I'm working on a project that requires quite a few "blind" requests β hitting URLs that might be full-fledged pages, or might be (say) PDFs to download and archive, but provide no real clues in their URLs alone. Unfortunately, of the examples of intercepting requests and downloading file rather than requesting the URLs as a browser do their work in preNavigationHooks, examining the URL itself.
Aside from simply using a stub BasicCrawler to check headers first, canceling the full navigation attempt if it's unnecessary, and accepting that there will be unnecessary double-visits, does Crawlee's architecture offer any way to handle this scenario?
After some noodling around, I ended up solving this the brute-force way: in a preNavigationHook, I'm sending a HEAD request to the URL, checking its headers, and if it's a downloadable mime type I'm setting skipNavigation = true and request.label = 'download'. Although it results in an extra request, the impact should be pretty low β and will also allow me to skip unnecessary full requests, which should more than make up for it over the course of a large crawl.
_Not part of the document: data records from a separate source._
/-! ## Supplies (R357, R435 to R438) -/

/-- The AON domain starts; RST_CAUSE and ERR_LASTDE return to their reset values. -/
def Dev.powerOnAux (d : Dev) : Dev :=
  if d.pins.aux then d
  else
    let d := (d.onCkr fun c => { c with aonstb := false, aonRun := true, clkFail := 0, nfull := 0, refOk := false, hotReset := false }).cleared
    ((d.onErr fun e => { e with lastDe := Reset.err.lastDe }).onPins fun p => { p with aux := true }).fullReset 0 |>.onCkr fun c => { c with nfull := 0 }
/-- The crystal is stable, and the AON domain counts REFCLK from now on: it is good until REFCLK_LOSS says otherwise (log 20). -/
def Dev.aonStable (d : Dev) : Dev :=
  if !d.pins.aux || d.ckr.aonstb then d else (d.onCkr fun c => { c with aonstb := true, aonRun := true, refOk := true }).resetUp
def Dev.power48v (d : Dev) : Dev := (d.powerOnAux).onPins fun p => { p with v48 := true }
/-- PWR_GOOD is released: after a power fault a full reset follows (R437). -/
def Dev.setPwrGood (d : Dev) : Dev :=
  if !d.pins.v48 || d.pins.pwrGood then d
  else
    let d := d.onPins fun p => { p with pwrGood := true }
    (if d.ckr.phase == 0 && !d.err.deOpen then d else d.bootReadings.fullReset 1).resetUp
/-- The PCIe link is down, its transmitters idle. -/
def Dev.pcieDown (d : Dev) : Dev := d.onHost fun h => { h with linkUp := false, lrate := 0, lwidth := 0, flit := false }
/-- The module on auxiliary power alone: PWR_GOOD is low, its outputs are released and its links idle, the keys are gone with the
security processor's supply, and no full reset is armed or due any more (R433, R438). -/
def Dev.auxOnly (d : Dev) : Dev :=
  (((d.zeroKeys.pcieDown).onHost fun h => { h with answering := false }).onCkr fun c => { c with perstArm := false, nowDue := false }).onPins fun p =>
    { p with pwrGood := false, beatOut := false, faultN := true, thermN := true }
/-- A supply or a rail out of its limits drives PWR_GOOD low (R430); while RESET_N counts as high it is a device-fatal error (R436,
R437). -/
def Dev.powerFault (d : Dev) : Dev :=
  if !d.pins.pwrGood then d
  else (if d.released then d.detect (rec0 Code.powerFault) else d).auxOnly
/-- The 48 V input falls away: in an orderly power-down with RESET_N low, or behind a power fault; with RESET_N high its fall is one
(R437, R438). -/
def Dev.remove48v (d : Dev) : Dev := if d.pins.v48 then d.powerFault.onPins fun p => { p with v48 := false } else d
/-- Everything but the persistent store is lost. -/
def Dev.removeAux (d : Dev) : Dev :=
  if d.pins.v48 then d
  else { Reset.dev with persist := d.persist, host := { Reset.host with b1 := d.host.b1 }, out := d.out, fresh := d.fresh,
                        sec := { Reset.sec with drbg := d.sec.drbg } }

/-! ## Reset pins and commands -/

/-- RESET_N low for 10 µs; where it already counted as low, only the pin changes (R357, R436). -/
def Dev.resetAssert (d : Dev) (us : Nat) : Dev :=
  if decide (us < 10) || !d.pins.resetN then d
  else
    let up := d.released
    let d := d.onPins fun p => { p with resetN := false }
    if up then d.fullReset 1 else d
def Dev.resetRelease (d : Dev) (b : BootIn) : Dev :=
  if d.pins.resetN then d
  else ((d.onPins fun p => { p with resetN := true }).onCkr fun c => { c with bootIn := b }).resetUp
/-- FULL_RESET_NOW expires: the full reset, of a part that runs on its supplies and is not in the hold state (R371, R390, R438). -/
def Dev.nowExpiry (d : Dev) : Dev := if d.released && d.ckr.nowDue && !d.err.holdst then d.resetBoot 2 else d
/-- A VF's queues stopped as by EN 0: a running command's entry and the entries held are discarded and counted. -/
def Vf.stop (v : Vf) : Vf :=
  { v with en := false, discard := v.cur.isSome, heldCqe := [], lost := satAdd 16 v.lost v.heldCqe.length }
/-- Host-link reset (R400). -/
def Dev.linkReset (d : Dev) : Dev :=
  let d : Dev := { d with parts := Tab.mapVal (fun _ (P : Part) =>
    { P with vf := { P.vf.stop with vstat := 0, view := [], viewDropped := 0 } }) d.parts }
  let d := d.onSec fun s => { s with ides := [] }
  d.onHost fun h =>
    { h with fns := [], int := 0, ystat := 0, linkUp := false, lrate := 0, lwidth := 0, flit := false, answering := false, hostReset := true
             mb0 := { h.mb0 with discard := h.mb0.busy }, mb1 := { h.mb1 with discard := h.mb1.busy } }
/-- HOST_PERST_N is asserted: an armed full reset, or a host-link reset; in the hold state and without supplies
neither (R371, R390, R438). -/
def Dev.hostPerst (d : Dev) : Dev :=
  let d := d.onPins fun p => { p with perstN := false }
  if d.err.holdst || !d.pins.pwrGood then d else if d.ckr.perstArm then d.resetBoot 3 else d.linkReset
def Dev.perstRelease (d : Dev) : Dev :=
  let d := d.onPins fun p => { p with perstN := true }
  if d.ckr.phase != 0 then d.answerHost else d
That sounds good. You would basically have to override the page.goto behavior so it stops where you need. Not sure if the waitUntil: 'commit' would work for you, I'm not exactly sure what is available at that point. https://playwright.dev/docs/api/class-page#page-goto
Other option would be to use preNavigationHooks and page.on('request') or page.on('response') and cut the whole Request off once you get some first network.